Je n'évalue pas, car je ne pense pas pourvoir le faire dans cette catégorie.

   Raoul   
15/1/2026
trouve l'écriture
aboutie
et
aime bien
Bonjour,
J'aime assez l'ensemble de cette description plutôt dynamique ou écheveulée, voire même cubiste façon Fernand Léger. L'idée de la grande dame parisienne assoupie est assez piquante et l'image du ru de pierrailles est tout un voyage. Voyage que poursuit l'enfant "marin", d'ailleurs.
Je suis mains convaincu – mécréant que je suis – par les ref. religieuses que je trouve un rien plaquées. Idem pour les tournures " au/aux" un peu pataudes.

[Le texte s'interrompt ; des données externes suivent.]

-- ==== Sys2Proof/Laws/OkEngines.lean ====
section
/-! SUPPORT. The operations of Engines.lean keep the state well formed. -/

set_option linter.unusedTactic false
set_option linter.unreachableTactic false

namespace Sys2Proof.Machine

variable {pend : List Instr}

theorem tileFails_ok {s : State} {q job : Nat} (hs : s.Sound pend) : (tileFails s q job).Sound pend := by
  unfold tileFails
  repeat'
    first
    | (with_reducible assumption)
    | ((try lift_lets -underBinder); with_reducible intro x; with_reducible refine hav (p := State.Sound pend x) ?_ (fun _ => ?_); (on_goal 1 => dsimp only [x]); (on_goal 2 => clear_value x))
    | ((try lift_lets -underBinder); with_reducible intro x; refine hav (p := (x : Comp) = x) rfl (fun _ => ?_))
    | ((try lift_lets -underBinder); with_reducible intro x; refine hav (p := (fun y => x y) = x) rfl (fun _ => ?_))
    | ((try lift_lets -underBinder); with_reducible intro x; clear_value x)
    | (with_reducible intro _)
    | (split)
    | (with_reducible refine setAttn_ok ?_)
    | (with_reducible refine haltQueue_ok ?_)
    | (with_reducible refine logError_ok ?_)
    | (with_reducible refine State.Sound.mk' rfl (by first | rfl | simp) rfl ?_)

theorem noteBatch_ok {s : State} {q g : Nat} {o : BatchOut} (hs : s.Sound pend) : (noteBatch s q g o).Sound pend := by
  unfold noteBatch
  repeat'
    first
    | (with_reducible assumption)
    | ((try lift_lets -underBinder); with_reducible intro x; with_reducible refine hav (p := State.Sound pend x) ?_ (fun _ => ?_); (on_goal 1 => dsimp only [x]); (on_goal 2 => clear_value x))
    | ((try lift_lets -underBinder); with_reducible intro x; refine hav (p := (x : Comp) = x) rfl (fun _ => ?_))
    | ((try lift_lets -underBinder); with_reducible intro x; refine hav (p := (fun y => x y) = x) rfl (fun _ => ?_))
    | ((try lift_lets -underBinder); with_reducible intro x; clear_value x)
    | (with_reducible intro _)
    | (split)
    | (with_reducible refine flagVec_ok ?_)
    | (with_reducible refine noteAnomalies_ok ?_)
    | (dsimp only)
    | (with_reducible refine State.Sound.mk' rfl (by first | rfl | simp) rfl ?_)

theorem commitBatch_ok {s : State} {q : Nat} {wk : VecWork} {o : BatchOut} (hs : s.Sound pend) : (commitBatch s q wk o).Sound pend := by
  unfold commitBatch
  repeat'
    first
    | (with_reducible assumption)
    | ((try lift_lets -underBinder); with_reducible intro x; with_reducible refine hav (p := State.Sound pend x) ?_ (fun _ => ?_); (on_goal 1 => dsimp only [x]); (on_goal 2 => clear_value x))
    | ((try lift_lets -underBinder); with_reducible intro x; refine hav (p := (x : Comp) = x) rfl (fun _ => ?_))
    | ((try lift_lets -underBinder); with_reducible intro x; refine hav (p := (fun y => x y) = x) rfl (fun _ => ?_))
    | ((try lift_lets -underBinder); with_reducible intro x; clear_value x)
    | (with_reducible intro _)
    | (split)
    | (with_reducible refine setQueue_ok ?_)
    | (with_reducible refine releaseFrames_ok ?_)
    | (with_reducible refine advance_ok ?_)
    | (with_reducible refine commitWrites_ok ?_)
    | (dsimp only)
    | (with_reducible refine State.Sound.mk' rfl (by first | rfl | simp) rfl ?_)

theorem batchErrors_ok {s : State} {die job : Nat} {groups : List Nat} {fs : List FaultAt} (hs : s.Sound pend) : (batchErrors s die job groups fs).Sound pend := by
  unfold batchErrors
  repeat'
    first
    | (with_reducible assumption)
    | ((try lift_lets -underBinder); with_reducible intro x; with_reducible refine hav (p := State.Sound pend x) ?_ (fun _ => ?_); (on_goal 1 => dsimp only [x]); (on_goal 2 => clear_value x))
    | ((try lift_lets -underBinder); with_reducible intro x; refine hav (p := (x : Comp) = x) rfl (fun _ => ?_))
    | ((try lift_lets -underBinder); with_reducible intro x; refine hav (p := (fun y => x y) = x) rfl (fun _ => ?_))
    | ((try lift_lets -underBinder); with_reducible intro x; clear_value x)
    | (with_reducible intro _)
    | (split)
    | (with_reducible refine residueErrors_ok ?_)
    | (dsimp only)
    | (with_reducible refine State.Sound.mk' rfl (by first | rfl | simp) rfl ?_)

theorem failedBatches_ok {s : State} {q : Nat} {groups : List Nat} {fs : List FaultAt} {o : BatchOut} (hs : s.Sound pend) : (failedBatches s q groups fs o).Sound pend := by
  unfold failedBatches
  repeat'
    first
    | (with_reducible assumption)
    | ((try lift_lets -underBinder); with_reducible intro x; with_reducible refine hav (p := State.Sound pend x) ?_ (fun _ => ?_); (on_goal 1 => dsimp only [x]); (on_goal 2 => clear_value x))
    | ((try lift_lets -underBinder); with_reducible intro x; refine hav (p := (x : Comp) = x) rfl (fun _ => ?_))
    | ((try lift_lets -underBinder); with_reducible intro x; refine hav (p := (fun y => x y) = x) rfl (fun _ => ?_))
    | ((try lift_lets -underBinder); with_reducible intro x; clear_value x)
    | (with_reducible intro _)
    | (split)
    | (with_reducible refine faultFlags_ok ?_ ?_)
    | (with_reducible refine noteBatch_ok ?_)
    | (with_reducible refine batchErrors_ok ?_)
    | (with_reducible refine State.Sound.mk' rfl (by first | rfl | simp) rfl ?_)

theorem queueBatch_ok {s : State} {q : Nat} {u : Upset} (hs : s.Sound pend) : (queueBatch s q u).Sound pend := by
  unfold queueBatch
  repeat'
    first
    | (with_reducible assumption)
    | ((try lift_lets -underBinder); with_reducible intro x; with_reducible refine hav (p := State.Sound pend x) ?_ (fun _ => ?_); (on_goal 1 => dsimp only [x]); (on_goal 2 => clear_value x))
    | ((try lift_lets -underBinder); with_reducible intro x; refine hav (p := (x : Comp) = x) rfl (fun _ => ?_))
    | ((try lift_lets -underBinder); with_reducible intro x; refine hav (p := (fun y => x y) = x) rfl (fun _ => ?_))
    | ((try lift_lets -underBinder); with_reducible intro x; clear_value x)
    | (with_reducible intro _)
    | (split)
    | (with_reducible refine bumpMmu_ok ?_)
    | (with_reducible refine translationFault_ok ?_)
    | (with_reducible refine tierFault_ok ?_)
    | (with_reducible refine holdFrames_ok ?_)
    | (with_reducible refine tlbTouch_ok ?_)
    | (with_reducible refine setInteg_ok ?_)
    | (with_reducible refine countTile_ok ?_)
    | (with_reducible refine sampleTile_ok ?_)
    | (with_reducible refine eccError_ok ?_)
    | (with_reducible refine tileFails_ok ?_)
    | (with_reducible refine noteBatch_ok ?_)
    | (with_reducible refine commitBatch_ok ?_)
    | (with_reducible refine failedBatches_ok ?_)
    | (dsimp only)
    | (with_reducible refine pair1_ok ?_ (by assumption))
    | (with_reducible refine State.Sound.mk' rfl (by first | rfl | simp) rfl ?_)

theorem failedItems_ok {s : State} {die job : Nat} {groups : List Nat} {fs : List FaultAt} (hs : s.Sound pend) : (failedItems s die job groups fs).Sound pend := by
  unfold failedItems
  repeat'
    first
    | (with_reducible assumption)
    | ((try lift_lets -underBinder); with_reducible intro x; with_reducible refine hav (p := State.Sound pend x) ?_ (fun _ => ?_); (on_goal 1 => dsimp only [x]); (on_goal 2 => clear_value x))
    | ((try lift_lets -underBinder); with_reducible intro x; refine hav (p := (x : Comp) = x) rfl (fun _ => ?_))
    | ((try lift_lets -underBinder); with_reducible intro x; refine hav (p := (fun y => x y) = x) rfl (fun _ => ?_))
    | ((try lift_lets -underBinder); with_reducible intro x; clear_value x)
    | (with_reducible intro _)
    | (split)
    | (with_reducible refine flagVec_ok ?_)
    | (with_reducible refine faultFlags_ok ?_ ?_)
    | (with_reducible refine batchErrors_ok ?_)
    | (with_reducible refine State.Sound.mk' rfl (by first | rfl | simp) rfl ?_)

theorem shardBatch_ok {s : State} {job id : Nat} {u : Upset} (hs : s.Sound pend) : (shardBatch s job id u).Sound pend := by
  unfold shardBatch
  repeat'
    first
    | (with_reducible assumption)
    | ((try lift_lets -underBinder); with_reducible intro x; with_reducible refine hav (p := State.Sound pend x) ?_ (fun _ => ?_); (on_goal 1 => dsimp only [x]); (on_goal 2 => clear_value x))
    | ((try lift_lets -underBinder); with_reducible intro x; refine hav (p := (x : Comp) = x) rfl (fun _ => ?_))
    | ((try lift_lets -underBinder); with_reducible intro x; refine hav (p := (fun y => x y) = x) rfl (fun _ => ?_))
    | ((try lift_lets -underBinder); with_reducible intro x; clear_value x)
    | (with_reducible intro _)
    | (split)
    | (with_reducible refine setAttn_ok ?_)
    | (with_reducible refine bumpMmu_ok ?_)
    | (with_reducible refine logError_ok ?_)
    | (with_reducible refine setInteg_ok ?_)
    | (with_reducible refine countTile_ok ?_)
    | (with_reducible refine sampleTile_ok ?_)
    | (with_reducible refine eccError_ok ?_)
    | (with_reducible refine emitCasts_ok ?_)
    | (with_reducible refine noteItem_ok ?_)
    | (with_reducible refine stepItem_ok ?_)
    | (with_reducible refine failedItems_ok ?_)
    | (dsimp only)
    | (with_reducible refine pair1_ok ?_ (by assumption))
    | (with_reducible refine State.Sound.mk' rfl (by first | rfl | simp) rfl ?_)

theorem doHawthornBatch_ok {w : BatchWork} {u : Upset} {s : State} (hs : s.Sound pend) : (doHawthornBatch w u s).Sound pend := by
  unfold doHawthornBatch
  repeat'
    first
    | (with_reducible assumption)
    | ((try lift_lets -underBinder); with_reducible intro x; with_reducible refine hav (p := State.Sound pend x) ?_ (fun _ => ?_); (on_goal 1 => dsimp only [x]); (on_goal 2 => clear_value x))
    | ((try lift_lets -underBinder); with_reducible intro x; refine hav (p := (x : Comp) = x) rfl (fun _ => ?_))
    | ((try lift_lets -underBinder); with_reducible intro x; refine hav (p := (fun y => x y) = x) rfl (fun _ => ?_))
    | ((try lift_lets -underBinder); with_reducible intro x; clear_value x)
    | (with_reducible intro _)
    | (split)
    | (with_reducible refine queueBatch_ok ?_)
    | (with_reducible refine shardBatch_ok ?_)
    | (with_reducible refine State.Sound.mk' rfl (by first | rfl | simp) rfl ?_)

theorem setLaurel_ok {s : State} {die i : Nat} {f : LaurelWork → LaurelWork} (hs : s.Sound pend) : (setLaurel s die i f).Sound pend := by
  unfold setLaurel
  repeat'
    first
    | (with_reducible assumption)
    | ((try lift_lets -underBinder); with_reducible intro x; with_reducible refine hav (p := State.Sound pend x) ?_ (fun _ => ?_); (on_goal 1 => dsimp only [x]); (on_goal 2 => clear_value x))
    | ((try lift_lets -underBinder); with_reducible intro x; refine hav (p := (x : Comp) = x) rfl (fun _ => ?_))
    | ((try lift_lets -underBinder); with_reducible intro x; refine hav (p := (fun y => x y) = x) rfl (fun _ => ?_))
    | ((try lift_lets -underBinder); with_reducible intro x; clear_value x)
    | (with_reducible intro _)
    | (split)
    | (with_reducible refine State.Sound.mk' rfl (by first | rfl | simp) rfl ?_)

theorem dropLaurel_ok {s : State} {die i : Nat} (hs : s.Sound pend) : (dropLaurel s die i).Sound pend := by
  unfold dropLaurel
  repeat'
    first
    | (with_reducible assumption)
    | ((try lift_lets -underBinder); with_reducible intro x; with_reducible refine hav (p := State.Sound pend x) ?_ (fun _ => ?_); (on_goal 1 => dsimp only [x]); (on_goal 2 => clear_value x))
    | ((try lift_lets -underBinder); with_reducible intro x; refine hav (p := (x : Comp) = x) rfl (fun _ => ?_))
    | ((try lift_lets -underBinder); with_reducible intro x; refine hav (p := (fun y => x y) = x) rfl (fun _ => ?_))
    | ((try lift_lets -underBinder); with_reducible intro x; clear_value x)
    | (with_reducible intro _)
    | (split)
    | (with_reducible refine State.Sound.mk' rfl (by first | rfl | simp) rfl ?_)

theorem notePass_ok {s : State} {die : Nat} {wk : LaurelWork} {o : PassOut} (hs : s.Sound pend) : (notePass s die wk o).Sound pend := by
  unfold notePass
  repeat'
    first
    | (with_reducible assumption)
    | ((try lift_lets -underBinder); with_reducible intro x; with_reducible refine hav (p := State.Sound pend x) ?_ (fun _ => ?_); (on_goal 1 => dsimp only [x]); (on_goal 2 => clear_value x))
    | ((try lift_lets -underBinder); with_reducible intro x; refine hav (p := (x : Comp) = x) rfl (fun _ => ?_))
    | ((try lift_lets -underBinder); with_reducible intro x; refine hav (p := (fun y => x y) = x) rfl (fun _ => ?_))
    | ((try lift_lets -underBinder); with_reducible intro x; clear_value x)
    | (with_reducible intro _)
    | (split)
    | (with_reducible refine flagMtx_ok ?_)
    | (with_reducible refine countPass_ok ?_)
    | (with_reducible refine noteAnomalies_ok ?_)
    | (dsimp only)
    | (with_reducible refine State.Sound.mk' rfl (by first | rfl | simp) rfl ?_)

theorem failedPasses_ok {s : State} {die : Nat} {fs : List FaultAt} {wk : LaurelWork} {o : PassOut} (hs : s.Sound pend) : (failedPasses s die fs wk o).Sound pend := by
  unfold failedPasses
  repeat'
    first
    | (with_reducible assumption)
    | ((try lift_lets -underBinder); with_reducible intro x; with_reducible refine hav (p := State.Sound pend x) ?_ (fun _ => ?_); (on_goal 1 => dsimp only [x]); (on_goal 2 => clear_value x))
    | ((try lift_lets -underBinder); with_reducible intro x; refine hav (p := (x : Comp) = x) rfl (fun _ => ?_))
    | ((try lift_lets -underBinder); with_reducible intro x; refine hav (p := (fun y => x y) = x) rfl (fun _ => ?_))
    | ((try lift_lets -underBinder); with_reducible intro x; clear_value x)
    | (with_reducible intro _)
    | (split)
    | (with_reducible refine faultFlags_ok ?_ ?_)
    | (with_reducible refine passErrors_ok ?_)
    | (with_reducible refine notePass_ok ?_)
    | (with_reducible refine State.Sound.mk' rfl (by first | rfl | simp) rfl ?_)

L'ensemble reste tout de même très plaisant.
Merci pour cette lecture.

   Yakamoz   
16/1/2026
trouve l'écriture
aboutie
et
aime bien
Belle idée que cette analogie entre une voie ferrée avec ses lignes de fuite et la tour Eiffel couchée.
Une vision d’enfant écrite avec une plume d’adulte, qui regorge d’images, d’oxymores et de métaphores judicieuses. La forme est originale, à la limite de la prose, mais le texte garde son cachet poétique grâce aux tournures de l’écriture.